As a continuation of my WWW pages that discuss how to draw shapes, I have decided to show how the line algorithm can be modified and used to draw convex polygons. I'm not going to optimize this because I haven't the time, but if you want to optimize it for your own purposes, that would be great.


Converting the line algorithm to only follow edges.
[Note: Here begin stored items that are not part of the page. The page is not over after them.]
-- ==== Sys2Proof/Certificates/Slice0/Obligations.lean ====
section
/-! DEFINITION. The statements for the provers: each is a Prop; its docstring says what it formalises. -/

open Sys2Proof Sys2Proof.Machine

/-! ### The step -/

/-- The block takes the command that waits longest and runs it with the rest of the queue. -/
def Obligations.QueueStepRunsFrontCommand : Prop :=
  ∀ (c : Instr) (s : State), step { s with pending := c :: s.pending } = exec c s

/-- With no command waiting, one cycle of the TIME clock passes (R245, R263; log entry 1: the model's choice): while TIME runs the
timebase advances by `time.inc`, in units of 2^-30 ns, 16 cycles at once in low-power holdover, carrying into the
seconds; the token buckets of the guards fill, the block's clock advances and the lanes carry their transfers (R101), drains that nothing holds
any more end (R195), and the reloads that are due are asked for (R352). -/
def Obligations.EmptyQueueLetsTimePass : Prop :=
  ∀ s : State, s.pending = [] →
    let n := if s.time.lowPower then 16 else 1
    step s = .next (((State.periods n (s.noteRegime.tick.fillBuckets n)).forEach allSlices State.drained).issueReloads) ∧
    (∀ k t, (State.periods k t).clock = t.clock + k) ∧
    (s.timeRuns = true → s.time.sub < 1073741824000000000 →
      s.tick.now30 = (s.now30 + (s.time.inc.toNat * if s.time.lowPower then 16 else 1) : Nat) % (2 ^ 48 * 1073741824000000000))

/-- Every command but an internal scan instruction on an open test access port is answered with a next state; that one, a code the
configuration names as such, is refused (R449; the refusal is the model's, log entry 8). -/
def Obligations.OnlyAnInternalScanStops : Prop :=
  ∀ (c : Instr) (s : State), (∃ t, exec c s = .next t) ∨
    ∃ ir, c = .tapInstruction ir ∧ s.mon.tapOpen = true ∧ ir ≠ 0xFF ∧ ir ≠ 0x7C ∧ Config.tapInternal ir = true ∧
      exec c s = .refused .internalScan

/-- Each step takes the front command from the queue and adds none: every effect of a command is on the rest of the
state. -/
def Obligations.EveryStepTakesOneCommand : Prop :=
  ∀ s t : State, step s = .next t → t.pending = s.pending.tail

/-- Once GUARDLOCK has set the lock, no step but a cold reset, AON power-up or a brown-out changes a guard setting or the
lock: no instruction, no window or management access, no monitor command, no warm reset, no end of a domain's
power (R148, R149, R446). -/
def Obligations.LockedGuardsOutlastEveryStep : Prop :=
  ∀ s t : State, s.guards.locked = true → step s = .next t →
    (∀ c ∈ s.pending.head?, c ≠ .coldReset ∧ (∀ b l r, c ≠ .aonPowerUp b l r) ∧ ∀ b, c ≠ .brownOut b) → t.guards = s.guards

/-- R148: slice, Postmaster and warm resets, and the entry of any domain into its rest state and its restore, leave the guard settings and the lock as they
are; a cold reset returns every setting to its reset value and clears the lock. -/
def Obligations.GuardSettingsAndResets : Prop :=
  ∀ (s : State) (n d : BitVec 5) (kind : BitVec 4) (entry : BitVec 13) (bank : Bool),
    (∃ t, exec (.sliceFault n kind entry bank) s = .next t ∧ t.guards = s.guards) ∧
    (∃ t, exec .postmasterWatchdog s = .next t ∧ t.guards = s.guards) ∧
    (∃ t, exec .warmReset s = .next t ∧ t.guards = s.guards) ∧
    (∃ t, exec (.domainEntry d) s = .next t ∧ t.guards = s.guards) ∧
    (∃ t, exec (.domainRestoreStep d) s = .next t ∧ t.guards = s.guards) ∧
    (∃ t, exec .coldReset s = .next t ∧ t.guards.locked = false ∧ ∀ p, t.guardPort p = {})

/-- The table of guard settings keeps its canonical form at every step: ports rising, none at its reset settings. -/
def Obligations.GuardTableStaysCanonical : Prop :=
  ∀ s t : State, Tab.wf {} s.guards.ports = true → step s = .next t → Tab.wf {} t.guards.ports = true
When drawing a polygon, you can either make it an outline or filled. I'm going to discuss how to make a filled convex polygon because the outline would be basically just connecting the dots with the line algorithm. To fill a polygon takes more planning and modifications.
For filling a polygon using horizontal lines, it is good to realize that the outer x coordinates of the polygon at a given y coordinate are the only points that are needed. These outer points mark the edge of the polygon and are the points we wish to fill between. Our line algorithm right now draws lines, but it only moves one x coordinate at a time. We need to modify it so that it can jump more than one x coordinate at a time.
This is done easily enough. All we need to do is find out how many whole x amounts are moved for every one y. This makes the normal step equal to x_step = (md / mn). To make the sign the same as the movement value (which is either a positive one or a negative one), we just multiply it by the movement value. Now the slope that the line routine needs to follow has changed because we are skipping all x within the step region. This also means that the y coordinate is moved in every loop. To calculate the new md value, we use the remainder which is md = (md % mn). The new code is:

void DrawEdge(int x1, int y1, int x2, int y2)
   {
   int mn, md;
   int x_move, y_move;
   int x_position, y_position;
   int balance;

   md = x2 - x1;   // Find md.
   if (md < 0)     // If it is negative,
      {
      md = -md;    // Make mn positive.
      x_move = -1; // Make x move in a negative direction.
      }
   else            // else
      {
      x_move = 1;  // Make x move in a positive direction.
      }

   mn = y2 - y1;   // Find mn.
   if (mn < 0)     // If it is negative,
      {
      mn = -mn;    // Make mn positive.
      y_move = -1; // Make y move in a negative direction.
      }
   else
      {
      y_move = 1;  // Make y move in a positive direction.
      } 

   // ======================= NEW CODE =======================
   if (mn == 0)
      {
      // The line is flat, so only one edge point exists.
      DrawPointAt(x2, y2);   // Draw the point.
      return;
      }

   x_step = (md/mn) * x_move;  // Find the x value always to step by.
   md = (md % mn);      // Find the new slope for finding the singular
                        //    x movements.
   // ========================================================

   x_position = x1;  // Set the starting x position.
   y_position = y1;  // Set the starting y position.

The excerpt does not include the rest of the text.